Donnelly was born in Omagh in Co Tyrone and now lives in Dublin.

He was serving a 10-year sentence when he escaped in 1960, using hacksaw blades, torn sheets and electric flex as makeshift tools.

Afterwards he lived openly in the Republic, working as a planning and procurement manager at a multinational firm, and published a book on his flight from prison – Escape From Crumlin Road, Europe’s Alcatraz.

Official files released by the Public Records Office of Northern Ireland (PRONI) reveal Donnelly petitioned three times for the remainder of his sentence to be remitted, to allow him to work for his company in Great Britain and Northern Ireland. He said he was initially rejected.

He said: “The British government was probably saying yes to what I would consider small things to indicate that they were not as intransigent.”

He added: “Sending out a message that they were not pleased was saying no to what we would consider as unimportant things and another time they might say yes.”

The use of pardons following the 1998 Good Friday peace agreement was disclosed earlier this year after the dramatic collapse of the trial of a man accused of the Hyde Park bombing.

Records released on Friday shed light on the thinking of senior civil servants considering the controversial practice much earlier, while the conflict was still fierce and when Lady Thatcher’s government was adamantly opposed to granting any concessions to republicans.

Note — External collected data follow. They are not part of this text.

-- ==== Sys2Proof/Machine/MemSvc.lean ====
section
/-! DEFINITION. Memory service (13): clearing (R382), Assay and repairs (R378–R381), Slate's STORE (R383–R388), Geode and the life
cycle (R389–R392), DRAM training (R394). -/

namespace Sys2Proof.Machine

/-! ### Kinds, banks and rows (R371) -/

/-- KIND of a memory (R387). -/
def kindNum : MemKind → Nat
  | .coreProg => 1 | .coreData => 2 | .crew => 3 | .central => 4 | .matrix => 5 | .portBuf => 6 | .geode => 7

def kindOf (n : Nat) : Option MemKind :=
  [MemKind.coreProg, .coreData, .crew, .central, .matrix, .portBuf, .geode].find? fun k => kindNum k == n

/-- Instances, banks and rows per bank of a kind (R371). -/
def kindInst : MemKind → Nat
  | .coreProg => 128 | .coreData => 128 | .crew => 16 | .matrix => 16 | _ => 1
def kindBanks : MemKind → Nat
  | .coreProg => 1 | .coreData => 4 | .crew => 16 | .central => 32 | .matrix => 10 | .portBuf => 16 | .geode => 4
def kindRows : MemKind → Nat
  | .coreProg => 64 | .coreData => 64 | .crew => 512 | .central => 1024 | .matrix => 256 | .portBuf => 512 | .geode => 256

/-- Bytes of one index: a bundle in program memory, else a word. -/
def kindUnit : MemKind → Nat
  | .coreProg => 8
  | _ => 4

/-- First fabric address of an instance (R480). -/
def instBase (k : MemKind) (i : Nat) : Nat :=
  match k with
  | .coreProg => progAddr i 0
  | .coreData => dataAddr i 0
  | .crew => crewAddr i 0
  | .central => centralBase
  | .matrix => matrixAddr i 0
  | .portBuf => portBase
  | .geode => geodeBase

/-- Bytes of one instance. -/
def instBytes (k : MemKind) : Nat := kindBanks k * kindRows k * 64 * kindUnit k

/-- Word offset of index `x` of a bank (R371). -/
def bankWord (k : MemKind) (bank x : Nat) : Nat := if k = .matrix then bank * 16384 + x else x * kindBanks k + bank

/-- Fabric addresses of a row's 64 indices. -/
def rowAddrs (r : RowId) : List Nat :=
  (List.range 64).map fun i => instBase r.kind r.inst + kindUnit r.kind * bankWord r.kind r.bank (64 * r.row + i)

/-- An address belongs to instance `i` of a kind. -/
def inInst (k : MemKind) (i a : Nat) : Bool := decide (instBase k i ≤ a) && decide (a < instBase k i + instBytes k)

/-- An address belongs to a kind (R480). -/
def inKind (k : MemKind) (a : Nat) : Bool :=
  match k with
  | .coreProg => decide (coreBase ≤ a) && decide (a < geodeBase) && decide ((a - coreBase) % 0x20000 < 0x8000)
  | .coreData => decide (coreBase ≤ a) && decide (a < geodeBase) && decide (0x10000 ≤ (a - coreBase) % 0x20000)
  | k => decide ((kindRange k).1 ≤ a) && decide (a < (kindRange k).1 + (kindRange k).2)

/-- Zero words with valid check bits wherever `p` holds (R382). -/
def zeroWhere (p : Nat → Bool) (s : State) : State :=
  { s with
    mem := s.mem.filter fun e => !p e.1
    msvc := { s.msvc with ecc := s.msvc.ecc.filter fun e => !p e.1, hold := s.msvc.hold.filter fun e => !p e.1 } }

The month Hurd approved the pardon he was tasked with overseeing talks with the Irish Government on the Northern Ireland issue, which led to the Anglo-Irish Agreement (AIA) – for the first time giving the Republic a consultative role on Northern Ireland and leading to closer security cooperation.

Less than a year earlier, in October 1984, the IRA had targeted a Conservative Party conference in Brighton in a bombing which nearly wiped out the cabinet.

Thatcher had become famous for her unbending handling of the republican prison hunger strike of 1981, in which 10 men died including Sinn Féin MP Bobby Sands.

But her signing of the 1985 agreement with Ireland paved the way for the 1998 Good Friday peace accord which ended IRA and loyalist violence and allowed for the release of conflict prisoners.

In the newly-released records an NIO official suggested: “I cannot help feeling that given the Northern Ireland situation, the time will never be exactly right.

“However the prisons are quiescent at the moment, the Maze escape is 18 months behind us and the trial of the recaptured escapers is some months ahead. If we hold off until the late summer we may well end up deferring action yet again rather than remit Donnelly’s sentences during, or immediately after, that trial.”

An extradition agreement between Britain and the Republic of Ireland was introduced in 1987 and the first extradition happened some years later.

Current Northern Ireland secretary Theresa Villiers has revealed that the royal prerogative was exercised in Northern Ireland on at least 365 occasions between 1979 and 2002.

But the true total may well be higher as the NIO has been unable to find the records for the 10-year period from 1987 to 1997.

A spokeswoman for the department said: “The use of the Royal Prerogative of Mercy has changed significantly since 1985.

“The introduction of the Criminal Cases Review Commission, statutory provisions on sentence remission for assisting offenders, and other routes for cases to be reviewed by the courts, mean that use of the RPM is now far more rare. It has not been used in Northern Ireland since 2002.”